The Application of PIPEDA to Municipalities, Universities, Schools, and Hospitals
Our office is frequently asked about the application of the Personal Information Protection and Electronic Documents Act (PIPEDA) to the activities of municipalities, universities, schools, and hospitals, often referred to as the "MUSH" sector.
The Application of the Act
PIPEDA applies to every organization that collects, uses or discloses personal information in the course of commercial activities. PIPEDA defines commercial activity as:
"any particular transaction, act or conduct or any regular course of conduct that is of a commercial character, including the selling, bartering or leasing of donor, membership or other fundraising lists."
The OPC’s interpretation bulletin on commercial activity summarizes the general principles that have emerged from court decisions and the Commissioner’s findings to date.
The term organization "includes an association, a partnership, a person and a trade union." The definition of organization is intended to be broad and inclusive.
The federal government may exempt organizations and/or activities in provinces that are deemed to have adopted substantially similar privacy legislation. In those provinces that have passed substantially similar legislation, PIPEDA will continue to apply to the federally regulated private sector — such as banks, airlines, telephone and broadcasting companies, and railways — and to personal information in interprovincial and international transactions by all organizations engaged in commercial activities. To date, Quebec, British-Columbia, Alberta, and, in matters relating to health care, Ontario, New Brunswick and Newfoundland and Labrador, have promulgated legislation deemed substantially similar to the federal law.
PIPEDA and the MUSH Sector
The Constitution Act, 1867 gives the provinces authority over municipal institutions, education and hospitals. PIPEDA is based on the federal government's jurisdiction over "the regulation of trade and commerce."
While municipalities, educational institutions and hospitals may occasionally provide services on a fee basis, they are not, on the whole, engaged in trade and commerce as contemplated by the Canadian Constitution. Furthermore, these institutions are completely or largely dependent on municipally or provincially levied taxes and provincial grants.
As a result, our Office is of the view that, as a general rule, PIPEDA does not apply to the core activities of municipalities, universities, schools, and hospitals. By core activities we mean those activities that are central to the mandate and responsibilities of these institutions.
Providing a service for a fee does not necessarily trigger the application of the Act if the service is part of the institution's core activities. For example, charging a fee for a private room or charging extra for a fiberglass cast does not automatically make a hospital or even that transaction subject to the Act. Similarly, a municipality can charge a per bag fee to collect garbage, or charge for the use of a playing field or arena, without becoming subject to the Act.
A municipality, university, school or hospital may become subject to the Act when it engages in a non-core commercial activity, unless substantially similar provincial legislation applies. For example, if a university sold or bartered an alumni list, that activity would be considered a commercial activity and that particular transaction would be subject to the Act. As well, personal information collected by a university or a hospital in the course of operating a parking garage would probably be subject to the Act since this would not be considered a core activity.

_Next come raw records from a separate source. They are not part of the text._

section
/-! With `N = 0` a gshare engine runs as a bimodal one: a relation between the two that every event keeps
(43_gshare R101). -/

namespace Sys2Proof.Machine

/-- A bimodal engine `b` and a gshare engine `g` without history that hold the same cells, totals and result. -/
structure HistoryFreeTwin (b g : State) : Prop where
  bimodal : b.cfg.scheme = .bimodal
  gshare : g.cfg.scheme = .gshare
  noHistory : g.cfg.n = 0
  exponent : g.cfg.m1 = b.cfg.m2
  ghr : g.ghr = 0
  cells : ∀ i, g.tblRead .gsh i = b.tblRead .bim i
  npred : g.npred = b.npred
  nmisp : g.nmisp = b.nmisp
  response : g.response = b.response

variable {b g : State} (h : HistoryFreeTwin b g)
include h

/-- An address selects the same cell in both. -/
theorem HistoryFreeTwin.index (a : Addr) : gshIndex a g = bimIndex a b := by
  rw [gshIndex, h.noHistory, h.exponent]
  exact idxGshare_noHistory _ _ _

theorem HistoryFreeTwin.prediction (a : Addr) : eventPrediction g a = eventPrediction b a := by
  rw [eventPrediction, eventPrediction, h.gshare, h.bimodal]
  exact congrArg isTaken (h.index a ▸ h.cells _)

/-- Both train that cell by the outcome and no other. -/
theorem HistoryFreeTwin.cells_eventStep (e : Bool × Addr) (i : Nat) :
    (eventStep g e).tblRead .gsh i = (eventStep b e).tblRead .bim i := by
  rw [eventStep, eventStep, h.gshare, h.bimodal]
  show (gshareEvent e.1 e.2 g).tblRead .gsh i = (bimodalEvent e.1 e.2 b).tblRead .bim i
  by_cases hi : i = bimIndex e.2 b
  · rw [hi, tblRead_bimodalEvent_same, ← h.index, tblRead_gshareEvent_same, h.cells]
  · rw [tblRead_bimodalEvent_other _ _ _ (.inr hi), tblRead_gshareEvent_other _ _ _ (.inr (h.index e.2 ▸ hi)), h.cells]

theorem HistoryFreeTwin.eventStep (e : Bool × Addr) : HistoryFreeTwin (eventStep b e) (eventStep g e) where
  bimodal := by rw [eventStep_cfg, h.bimodal]
  gshare := by rw [eventStep_cfg, h.gshare]
  noHistory := by rw [eventStep_cfg, h.noHistory]
  exponent := by rw [eventStep_cfg, eventStep_cfg, h.exponent]
  ghr := by rw [eventStep_ghr e (by simp [h.gshare]), h.noHistory]; rfl
  cells := h.cells_eventStep e
  npred := by rw [eventStep_npred, eventStep_npred, h.npred]
  nmisp := by rw [eventStep_nmisp, eventStep_nmisp, h.nmisp, h.prediction]
  response := by rw [eventStep_response, eventStep_response, h.prediction]

theorem HistoryFreeTwin.foldl_eventStep (evs : List (Bool × Addr)) :
    HistoryFreeTwin (evs.foldl Machine.eventStep b) (evs.foldl Machine.eventStep g) := by
  induction evs generalizing b g with
  | nil => exact h
  | cons e evs ih => exact ih (h.eventStep e)

end Sys2Proof.Machine
end

section
/-! The statement about gshare without history. -/

namespace Sys2Proof.Machine

/-- Settles O54: the two engines are twins, every event keeps them so, and the trace is a fold of its events. -/
theorem gshareWithoutHistoryIsBimodal : Obligations.GshareWithoutHistoryIsBimodal := by
  intro evs b g restB restG hb hg hbs hgs hn hm1 hghr hcells hnpred hnmisp hresponse hinB hinG
  have htwin : HistoryFreeTwin b g := ⟨hbs, hgs, hn, hm1, hghr, hcells, hnpred, hnmisp, hresponse⟩
  have hend := htwin.foldl_eventStep evs
  refine ⟨_, _, runSteps_trace evs hb hinB, runSteps_trace evs hg hinG, hend.cells, hend.ghr, hend.npred, hend.nmisp,
    hend.response, fun hzero => ?oneCell⟩
  case oneCell =>
    rw [size_ready (by simpa using hg) (by simp [hgs, schemeOwns])]
    simp [tableExponent, hzero]

end Sys2Proof.Machine
end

A coffee shop in a hospital or university, a TV rental service in a hospital, a university bookstore or any other business conducting commercial activity operated by a third party within one of these institutions would be subject to the Act, unless substantially similar provincial legislation applies.

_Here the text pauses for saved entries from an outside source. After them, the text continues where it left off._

/-- What the loop over `n` pixels from pixel `k` on leaves when it goes on. -/
def State.encoded (s : State) (k n : Nat) : State :=
  let r := encPixels s.params.run1Policy s.cfg.ch
    (pixelsAt s.cfg.ch s.mem (s.launch.pixBuf.base + k * s.cfg.ch.bytes) n) s.stream
  { s with
    stream := r.1
    mem := s.mem.writeBytes (s.launch.outBuf.base + s.launch.outPos) r.2
    launch := { s.launch with
      outPos := s.launch.outPos + r.2.length
      pixPos := s.launch.pixPos + n * s.cfg.ch.bytes } }

/-- The bytes the loop emits. -/
def State.encodedBytes (s : State) (k n : Nat) : List Byte :=
  (encPixels s.params.run1Policy s.cfg.ch
    (pixelsAt s.cfg.ch s.mem (s.launch.pixBuf.base + k * s.cfg.ch.bytes) n) s.stream).2

/-- Two states that differ, if at all, in the stream state, the cursors, and the bytes of the output buffer. -/
structure SameBut (out : Region) (s t : State) : Prop where
  cfg : t.cfg = s.cfg
  cfgValid : t.cfgValid = s.cfgValid
  dir : t.dir = s.dir
  status : t.status = s.status
  pending : t.pending = s.pending
  reply : t.reply = s.reply
  params : t.params = s.params
  draw : t.draw = s.draw
  mem : ∀ a, ¬ (out.base ≤ a ∧ a < out.base + out.len) → t.mem.read a = s.mem.read a
  wf : s.mem.wf = true → t.mem.wf = true

theorem SameBut.refl (out : Region) (s : State) : SameBut out s s :=
  ⟨rfl, rfl, rfl, rfl, rfl, rfl, rfl, rfl, fun _ _ => rfl, id⟩

theorem SameBut.trans {out : Region} {s t u : State} (h : SameBut out s t) (k : SameBut out t u) : SameBut out s u :=
  ⟨k.cfg.trans h.cfg, k.cfgValid.trans h.cfgValid, k.dir.trans h.dir, k.status.trans h.status, k.pending.trans h.pending,
    k.reply.trans h.reply, k.params.trans h.params, k.draw.trans h.draw, fun a ha => (k.mem a ha).trans (h.mem a ha),
    fun hw => k.wf (h.wf hw)⟩

theorem EncAt.hasPixel {s : State} {k n : Nat} (h : EncAt s k (n + 1)) : s.hasPixel s.pixelNumber = true := by
  rw [hasPixel_iff, State.pixelNumber, h.pos, Nat.mul_div_cancel _ (Channels.bytes_pos _)]
  have := h.room
  have e : (k + (n + 1)) * s.cfg.ch.bytes = k * s.cfg.ch.bytes + s.cfg.ch.bytes + n * s.cfg.ch.bytes := by ring
  omega

theorem EncAt.next {s : State} {k n : Nat} (h : EncAt s k (n + 1)) : EncAt s.afterEncode (k + 1) n := by
  refine ⟨?_, ?_, h.apart⟩
  · simp only [State.afterEncode, h.pos]; ring
  · have := h.room
    simp only [State.afterEncode]
    rwa [Nat.add_assoc, Nat.add_comm 1 n]

/-- The turn's output lies in the buffer, so it disturbs nothing else. -/
theorem afterEncode_sameBut {s : State} (hroom : ¬ s.launch.outBuf.len - s.launch.outPos < 8) :
    SameBut s.launch.outBuf s s.afterEncode := by
  refine ⟨rfl, rfl, rfl, rfl, rfl, rfl, rfl, rfl, fun a ha => ?_, fun hw => Memory.wf_writeBytes _ _ _ hw⟩
  have hlen := length_encPixel s.params.run1Policy s.cfg.ch
    (Pixel.ofBytes s.cfg.ch (s.mem.readBytes (s.pixelAddr s.pixelNumber) s.cfg.ch.bytes)) s.stream
  simp only [State.afterEncode]
  exact Memory.read_writeBytes_outside _ _ _ _ (by omega)

/-- The loop's output is its first turn's output and then the rest's. -/
theorem EncAt.encoded_succ {s : State} {k n : Nat} (h : EncAt s k (n + 1))
    (hroom : ¬ s.launch.outBuf.len - s.launch.outPos < 8) :
    s.encoded k (n + 1) = s.afterEncode.encoded (k + 1) n ∧
      s.encodedBytes k (n + 1) =
        (encPixel s.params.run1Policy s.cfg.ch
          (Pixel.ofBytes s.cfg.ch (s.mem.readBytes (s.pixelAddr s.pixelNumber) s.cfg.ch.bytes)) s.stream).2 ++
          s.afterEncode.encodedBytes (k + 1) n := by
  have hnum : s.pixelNumber = k := by rw [State.pixelNumber, h.pos, Nat.mul_div_cancel _ (Channels.bytes_pos _)]
  have hsame := afterEncode_sameBut hroom
  have hstream : s.afterEncode.stream = (encPixel s.params.run1Policy s.cfg.ch
      (Pixel.ofBytes s.cfg.ch (s.mem.readBytes (s.pixelAddr k) s.cfg.ch.bytes)) s.stream).1 := by
    rw [← hnum]; rfl
  have hadd : (k + 1) * s.cfg.ch.bytes = k * s.cfg.ch.bytes + s.cfg.ch.bytes := by ring
  have hpix : pixelsAt s.cfg.ch s.afterEncode.mem (s.launch.pixBuf.base + (k + 1) * s.cfg.ch.bytes) n =
      pixelsAt s.cfg.ch s.mem (s.launch.pixBuf.base + k * s.cfg.ch.bytes + s.cfg.ch.bytes) n := by
    rw [hadd, ← Nat.add_assoc]
    refine pixelsAt_congr _ _ _ _ _ fun a h1 h2 => hsame.mem a fun hin => h.apart a ⟨⟨by omega, ?_⟩, hin⟩
    have := h.room
    have e : (k + (n + 1)) * s.cfg.ch.bytes = k * s.cfg.ch.bytes + s.cfg.ch.bytes + n * s.cfg.ch.bytes := by ring
    omega
  have hb : s.afterEncode.encodedBytes (k + 1) n = (encPixels s.params.run1Policy s.cfg.ch
      (pixelsAt s.cfg.ch s.mem (s.launch.pixBuf.base + k * s.cfg.ch.bytes + s.cfg.ch.bytes) n) s.afterEncode.stream).2 := by
    rw [← hpix]; rfl
  refine ⟨?_, ?_⟩
  · have hs : (encPixels s.params.run1Policy s.cfg.ch
        (pixelsAt s.cfg.ch s.mem (s.launch.pixBuf.base + k * s.cfg.ch.bytes) (n + 1)) s.stream) =
        ((encPixels s.params.run1Policy s.cfg.ch (pixelsAt s.cfg.ch s.afterEncode.mem
            (s.launch.pixBuf.base + (k + 1) * s.cfg.ch.bytes) n) s.afterEncode.stream).1,
          (encPixel s.params.run1Policy s.cfg.ch (Pixel.ofBytes s.cfg.ch
            (s.mem.readBytes (s.pixelAddr s.pixelNumber) s.cfg.ch.bytes)) s.stream).2 ++
          (encPixels s.params.run1Policy s.cfg.ch (pixelsAt s.cfg.ch s.afterEncode.mem
            (s.launch.pixBuf.base + (k + 1) * s.cfg.ch.bytes) n) s.afterEncode.stream).2) := by
      rw [hpix, hnum, hstream]; rfl
    have hl : s.launch.pixPos + (n + 1) * s.cfg.ch.bytes = s.launch.pixPos + s.cfg.ch.bytes + n * s.cfg.ch.bytes := by ring
    unfold State.encoded
    rw [hs]
    simp only [State.afterEncode, Memory.writeBytes_append, List.length_append, hl, Nat.add_assoc]
  · rw [hb, hnum, hstream]
    rfl

/-- The loop of ENC_RANGE: it goes on to the encoded state, whose bytes fit, or raises `OutputIsTooSmall_E`, and then the bytes of the
whole loop with the 8 of the trailer do not fit. -/
theorem encLoop_cases (n : Nat) {s : State} {k : Nat} (h : EncAt s k n) :
    (encLoop n s = .ok (s.encoded k n) ∧ SameBut s.launch.outBuf s (s.encoded k n) ∧
      (n ≠ 0 → s.launch.outPos + (s.encodedBytes k n).length ≤ s.launch.outBuf.len)) ∨
    (∃ t, encLoop n s = .error (.raised .outputIsTooSmallE t) ∧ SameBut s.launch.outBuf s t ∧
      s.launch.outBuf.len < s.launch.outPos + (s.encodedBytes k n).length + 8) := by
  induction n generalizing s k with
  | zero =>
    refine .inl ⟨?_, ?_, by simp⟩
    · simp [encLoop, State.encoded, pixelsAt, encPixels, Memory.writeBytes]
    · simpa [State.encoded, pixelsAt, encPixels, Memory.writeBytes] using SameBut.refl s.launch.outBuf s
  | succ n ih =>
    have hone := encOne_eq s h.hasPixel
    by_cases hroom : s.launch.outBuf.len - s.launch.outPos < 8
    · refine .inr ⟨s, ?_, SameBut.refl _ _, by omega⟩
      simp only [encLoop, hone, if_pos hroom, Attempt.error_bind]
    · obtain ⟨hst, hbytes⟩ := h.encoded_succ hroom
      have hsame := afterEncode_sameBut hroom
      have hlen := length_encPixel s.params.run1Policy s.cfg.ch
        (Pixel.ofBytes s.cfg.ch (s.mem.readBytes (s.pixelAddr s.pixelNumber) s.cfg.ch.bytes)) s.stream
      have hpos : s.afterEncode.launch.outPos = s.launch.outPos + (encPixel s.params.run1Policy s.cfg.ch
        (Pixel.ofBytes s.cfg.ch (s.mem.readBytes (s.pixelAddr s.pixelNumber) s.cfg.ch.bytes)) s.stream).2.length := rfl
      have hout : s.afterEncode.launch.outBuf = s.launch.outBuf := rfl
      have hloop : encLoop (n + 1) s = encLoop n s.afterEncode := by
        simp only [encLoop, hone, if_neg hroom, Attempt.ok_bind]
      rw [hloop, hst, hbytes, List.length_append, ← Nat.add_assoc, ← hpos, ← hout]
      rcases ih h.next with ⟨h1, h2, h3⟩ | ⟨t, h1, h2, h3⟩
      · refine .inl ⟨h1, hsame.trans h2, fun _ => ?_⟩
        by_cases hn : n = 0
        · subst hn
          have : (s.afterEncode.encodedBytes (k + 1) 0).length = 0 := rfl
          rw [this, hout, hpos]; omega
        · exact h3 hn
      · exact .inr ⟨t, h1, hsame.trans h2, by omega⟩

/-! ### The commands -/

/-- The bytes ENC_RANGE emits over the pixels of `pix`. -/
def State.rangeBytes (s : State) (pix : Region) : List Byte :=
  (encPixels s.params.run1Policy s.cfg.ch (pixelsAt s.cfg.ch s.mem pix.base (pix.len / s.cfg.ch.bytes)) s.stream).2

Private educational institutions and private hospitals are in a different situation. Generally speaking, many of these institutions are more clearly engaged in commercial activities and we would recommend that they operate on the assumption that they are subject to PIPEDA, unless substantially similar provincial legislation applies.
Provincial and Territorial Legislation
In many provinces, personal information collected by municipalities, universities, schools and hospitals is protected by provincial legislation. Typically, this is public sector legislation, often a Freedom of Information and Protection of Privacy Act. In several cases, health information protection acts and private sector acts may also apply. Here is additional information on relevant provincial legislation.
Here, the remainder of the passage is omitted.